Have a question about this project? Sign up for a free GitHub account to open an issue and contact its maintainers and the community.

By clicking “Sign up for GitHub”, you agree to our terms of service and privacy statement. We’ll occasionally send you account related emails.

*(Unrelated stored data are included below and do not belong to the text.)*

/-- The event recorder (chapter 20): three queues, two areas, the served cycle status record. -/
structure Recorder where
  qControl : List IntakeItem := []
  qData : List IntakeItem := []
  qManagement : List IntakeItem := []
  circ : List Rec := []
  perm : List Rec := []
  nextSeq : Nat := 1
  dropped : Nat × Nat × Nat := (0, 0, 0)
  stopped : Bool := true
  /-- The directory's last update, and the sequence number its write position stands before (R720). -/
  lastDirectory : Nat := 0
  dirSeq : Nat := 1
  served : Store := []
  /-- The store's position is known: the hold-up store is charged and the scan is done (R720). -/
  ready : Bool := false
  /-- Permanent area: 0 unsealed, 1 sealed and filling, 2 sealed and FULL; TAI seconds of the seal (R716 to R718). -/
  sealState : Nat := 0
  sealSec : Nat := 0
  deriving DecidableEq, Repr

/-- Time states (2100h:04). -/
inductive TimeState where
  | unset | freeRunning | locked | slewing | holdover | following
  deriving DecidableEq, Repr

/-- A step of module time that has been decided or announced (R145, R133). -/
structure PlannedStep where
  amountNs : Int
  /-- Second boundary (before the step) at whose pulse it applies, once announced. -/
  atSec : Option Nat
  deriving DecidableEq, Repr

/-- A setting of a pulse output waiting for its first pulse (R149). -/
structure PpsPending where
  key : Nat
  val : Int
  writtenAt : Nat
  deriving DecidableEq, Repr

/-- One PTP instance (R134, R136): the running exchange of Sync and delay messages, the foreign masters heard (data set, and when),
when its own messages last left and their sequence numbers, and the residence times of two-step Syncs whose Follow_Up has not
passed (from port 1, sequence number, ps). -/
structure PtpInst where
  syncSeq : Option Nat := none
  syncRx : Int := 0
  syncCorr : Int := 0
  t1 : Int := 0
  t2 : Int := 0
  delaySeq : Option Nat := none
  t3 : Int := 0
  foreign : List (List Nat × Nat) := []
  sentAt : List (Option Nat) := [none, none, none]
  sentNo : List Nat := [0, 0, 0]
  residence : List (Bool × Nat × Int) := []
  deriving DecidableEq, Repr

/-- What a pulse output's last pulse was (R152, R153): its second, its on-time edge in the outside world's nanoseconds, and the quality
and estimated error at that edge. -/
structure PulseInfo where
  sec : Nat
  edgeAt : Nat
  quality : Nat
  err : Option Nat
  deriving DecidableEq, Repr

/-- The TIME island (chapter 4). -/
structure Clock where
  state : TimeState := .unset
  /-- Module time as TAI in units of 2^-48 ns (R117, R118); meaningless while unset. -/
  units : Nat := 0
  /-- Rounding residual of R119, in 10^-12 of a unit. -/
  resid : Int := 0
  /-- TIME-island cycles since the origin of the start-up timeline. -/
  ticks : Nat := 0
  /-- Frequency term of the servo, in 10^-12 (R140). -/
  freq : Int := 0
  /-- Qualified sources GNSS, PTP-A, PTP-B and the runs toward qualification (R124). -/
  gnssRun : Nat := 0
  gnssLast : Option Nat := none
  syncRun : List Nat := [0, 0]
  delayRun : List Nat := [0, 0]
  qualified : List Bool := [false, false, false]
  offsets : List Int := [0, 0, 0]
  uncertainty : List Nat := [0, 0, 0]
  /-- A source change waiting for the next second boundary (R121, R125, R126). -/
  change : Option Nat := none
  /-- Module time at which the change was decided (R125). -/
  changeAt : Nat := 0
  holdFrom : Option Nat := none
  holdEntryErr : Option Nat := none
  holdDiscipline : Nat := 0
  holdWarm : Bool := false
  lockedFrom : Option Nat := none
  slewLeft : Int := 0
  step : Option PlannedStep := none
  gnssSet : Bool := false
  leaderErr : Option Nat := none
  coarseOnly : Bool := false
  ppsQual : Bool := false
  ppsPending : List PpsPending := []
  /-- The width and cable compensation in force at each output (R149). -/
  ppsForce : List (Nat × Int) := [(10000, 0), (10000, 0)]
  lastPulse : List (Option Nat) := [none, none]
  /-- First second whose pulse is due (R147), what each output's last pulse was, and the pulse last described (R152). -/
  pulsesFrom : Nat := 0
  pulseInfo : List (Option PulseInfo) := [none, none]
  described : Option Nat := none
  ptp : List PtpInst := [{}, {}]
  /-- UTC day, in days since the epoch, at whose end the leap second of 2100h:10 falls (R154, R160). -/
  leapDay : Int := 0
  deriving DecidableEq, Repr


/-- One Terward lane (R543, R544). -/
structure Lane where
  los : Bool := true
  blockLock : Bool := false
  up : Bool := false
  lastHeard : Nat := 0
  lastSent : Nat := 0
  intactRun : Nat := 0
  /-- Twin and role that the last intact message on this lane named. -/
  heard : Option (Twin × PairRole) := none
  deriving DecidableEq, Repr

/-- Self-test of a SUSPECT twin (R563). -/
inductive SelfTest where
  | none | running | passed
  deriving DecidableEq, Repr

/-- A committed input in the pool of both twins' inputs (R565, R566): its source, sequence number, stamp and value. -/
structure PoolInput where
  source : Nat
  seqNo : Nat
  stamp : Nat
  own : Bool
  /-- Terward sequence number of its INPUT message. -/
  sentAs : Nat
  data : List Byte
  deriving DecidableEq, Repr

/-- A digest of one cycle or sample (R571). -/
structure DigestRec where
  count : Nat
  output : List Byte
  state : Nat
  /-- Own: not sent before this instant; of the partner: its arrival. And the deadline of its comparison. Module ns. -/
  at' : Int
  deadline : Int := 0
  deriving DecidableEq, Repr

/-- Pairing with the partner twin over Terward (chapter 15). -/
structure Pair where
  role : PairRole := .offline
  partnerRole : Option PairRole := none
  lanes : List Lane := [{}, {}]
  sendSeq : Nat := 0
  recvSeq : Nat := 0
  ackedByPartner : Nat := 0
  /-- A first message has been received since the link came up, and the messages received beyond a gap (R543). -/
  recvKnown : Bool := false
  recvAhead : List Nat := []
  /-- Messages received intact whose content has not been taken (R543, R546): type, sequence number, bytes. -/
  waiting : List (TwKind × Nat × Nat) := []
  /-- INPUT message of the packet or product being decoded, 0 for none. -/
  inputSeq : Nat := 0
  inputNum : Nat := 0
  /-- PAIR_ALIVE_I as last read, TAKE_OVER_I as accepted, and since when TAKE_OVER_I has had its level. -/
  aliveIn : Bool := false
  takeIn : Bool := false
  takeSince : Nat := 0
  aliveOut : Bool := false
  takeOut : Bool := false
  activeSince : Nat := 0
  /-- When the last lane went down (R554). -/
  lostAt : Nat := 0
  /-- Instant from which the start-up wait or claim wait runs (R558, R559); whether the start-up wait is over. -/
  waitFrom : Nat := 0
  claiming : Bool := false
  /-- A takeover that has been decided, and its cause (R576). -/
  decided : Option (Nat × Nat) := none
  selfTest : SelfTest := .none
  selfTestAt : Nat := 0
  faultTimes : List Nat := []
  rejoinTimes : List Nat := []
  /-- OFFLINE to the next power-up, and OFFLINE from which R563 rejoins as SUSPECT (Table 15-5). -/
  offlineHeld : Bool := false
  offlineRejoins : Bool := false
  slipFails : Nat := 0
  slipFailedAt : Option Nat := none
  slipFrom : Nat := 0
  /-- Next phase that the active twin sends, 0 for none; a divergence in phase 4 (R586, R588). -/
  slipSend : Nat := 0
  slipDiverged : Bool := false
  /-- The joining partner has been sent phase 4 (R573). -/
  partnerLive : Bool := false
  joinMatches : Nat := 0
  pool : List PoolInput := []
  setDigest : List Byte := []
  setAgreed : Bool := false
  /-- The candidate set formed at the freeze (R568). -/
  candidate : Option SetCut := none
  /-- An intact SET for the open cycle or period is held (R569). -/
  setHeld : Bool := false
  /-- The digest of the running cycle or sample that has not left yet (R572), and the one that has. -/
  formed : Option DigestRec := none
  ownDigest : Option DigestRec := none
  partnerDigest : Option DigestRec := none
  hardFaultNow : Bool := false
  partnerFaultNow : Bool := false
  misses : Nat := 0
  drillDueAt : Option Nat := none
  drillPlaced : Bool := false
  drillRequested : Bool := false
  lastDrillMark : Nat := 0
  stopOriginatedAt : Option Nat := none
  lastTime : Nat := 0
  deriving DecidableEq, Repr

/-- Channel states (Table 5-5). -/
inductive ChanState where
  | off | search | pullin | fll | pll | reacq
  deriving DecidableEq, Repr

/-- Classes of search jobs, in the order they are served (R183). -/
inductive JobClass where
  | reacq | aided | blind
  deriving DecidableEq, Repr

/-- The sums of a detector window (R198, R199): dumps, |z|² and |z|⁴, IP² − QP², dot and |z||z|, the sums of each tap, and the
integration time of its last dump in ms. -/
structure WinSums where
  dumps : Nat := 0
  p2 : Rat := 0
  p4 : Rat := 0
  diff : Int := 0
  freq : Rat := 0
  freqDen : Rat := 0
  taps : List (Int × Int) := List.replicate 9 (0, 0)
  tMs : Nat := 0
  deriving DecidableEq, Repr

/-- A tracking channel that is not OFF (R185 to R203). Samples are counted from the port's framing lock. -/
structure Chan where
  idx : Nat
  state : ChanState
  signal : Nat
  sat : SatId
  stream : Nat
  blind : Bool
  misses : Nat := 0
  /-- Predicted or coasted Doppler and its standard deviation, mHz (R182, R186). -/
  centreMilli : Int := 0
  sigmaMilli : Int := 0
  /-- Loop: velocity, acceleration, frequency (R191), rate of change of the frequency while coasting (R186), code error. -/
  v : Rat := 0
  a : Rat := 0
  f : Rat := 0
  slope : Rat := 0
  tau : Rat := 0
  /-- Sample at which the integration under way begins, and both phase accumulators there (R193): carrier in 2^-48 cycle, code in
  2^-48 chip from the start of the primary period; their rates per sample, the new rates, and the sample from which those apply. -/
  next : Nat := 0
  carr : Nat := 0
  code : Int := 0
  carrStep : Int := 0
  codeStep : Int := 0
  carrNew : Int := 0
  codeNew : Int := 0
  newFrom : Nat := 0
  /-- Doppler part of the carrier phase accumulated since pull-in, 2^-48 cycle (R203). -/
  accum : Int := 0
  /-- Primary periods since pull-in, and the index among them that begins a bit or the secondary code (R187, R188). -/
  period : Nat := 0
  bitOffset : Nat := 0
  /-- Signs of the latest prompts, newest first, the histogram of sign changes and the prompts it holds (R188). -/
  signs : List Bool := []
  bins : List Nat := []
  binned : Nat := 0
  /-- Transmit time at the start of the integration under way, ps of the signal's system time, once decoded (R214). -/
  txPs : Option Int := none
  /-- Data-component product of the last integration of a pilot (R173). -/
  dataSum : Int × Int := (0, 0)
  prevI : Int := 0
  prevQ : Int := 0
  havePrev : Bool := false
  /-- The detector window that runs, and the last complete one until it has been judged (R199). -/
  win : WinSums := {}
  full : Option WinSums := none
  goodFll : Nat := 0
  goodPll : Nat := 0
  lowNs : Nat := 0
  stateFrom : Nat := 0
  lockFrom : Option Nat := none
  bitSync : Bool := false
  secSync : Bool := false
  halfCycle : Bool := false
  codeLock : Bool := false
  bigPhase : Bool := false
  sideRun : Nat := 0
  cn0s : List (Nat × Rat) := []
  cn0Low : Bool := false
  cn0High : Bool := false
  multipath : Bool := false
  /-- Carrier phase at the first record after entry into PLL, whole cycles, and the accumulated phase then (R215). -/
  phaseBase : Option (Int × Int) := none
  deriving DecidableEq, Repr

/-- A queued search request of one channel (R183). -/
structure AcqJob where
  cls : JobClass
  channel : Nat
  deriving DecidableEq, Repr

/-- The search job the FFT engine serves, with the settings it started with (R178 to R183); each channel with its window centre in
mHz. -/
structure AcqRun where
  cls : JobClass
  channels : List (Nat × Int)
  port : Nat
  stream : Nat
  signal : Nat
  tcohMs : Nat
  blocks : Nat
  falseAlarm : Nat
  halfRange : Nat
  hypotheses : Nat
  transforms : Nat
  startAt : Nat
  endBy : Nat
  deriving DecidableEq, Repr

/-- The checker of one lane in the lane test (R171): its last seven bits, the run of error-free bits while it searches, the errors
among the last 32 bits while it is locked. -/
structure LaneCheck where
  reg : List Bool := []
  run : Nat := 0
  locked : Bool := false
  recent : List Bool := []
  deriving DecidableEq, Repr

Already on GitHub? Sign in to your account

Colab dreambooth notebook fail #252

Open
andrewssdd opened this issue Dec 15, 2023 · 21 comments
Open

Colab dreambooth notebook fail #252

andrewssdd opened this issue Dec 15, 2023 · 21 comments
Labels
bug Something isn't working

Comments

@andrewssdd
Copy link

Describe the bug

The Dreambooth Colab notebook fails at the training stage. Seems to be an issue with bitsandbytes.

Reproduction

Run the Dreambooth Colab notebook. It fails at training.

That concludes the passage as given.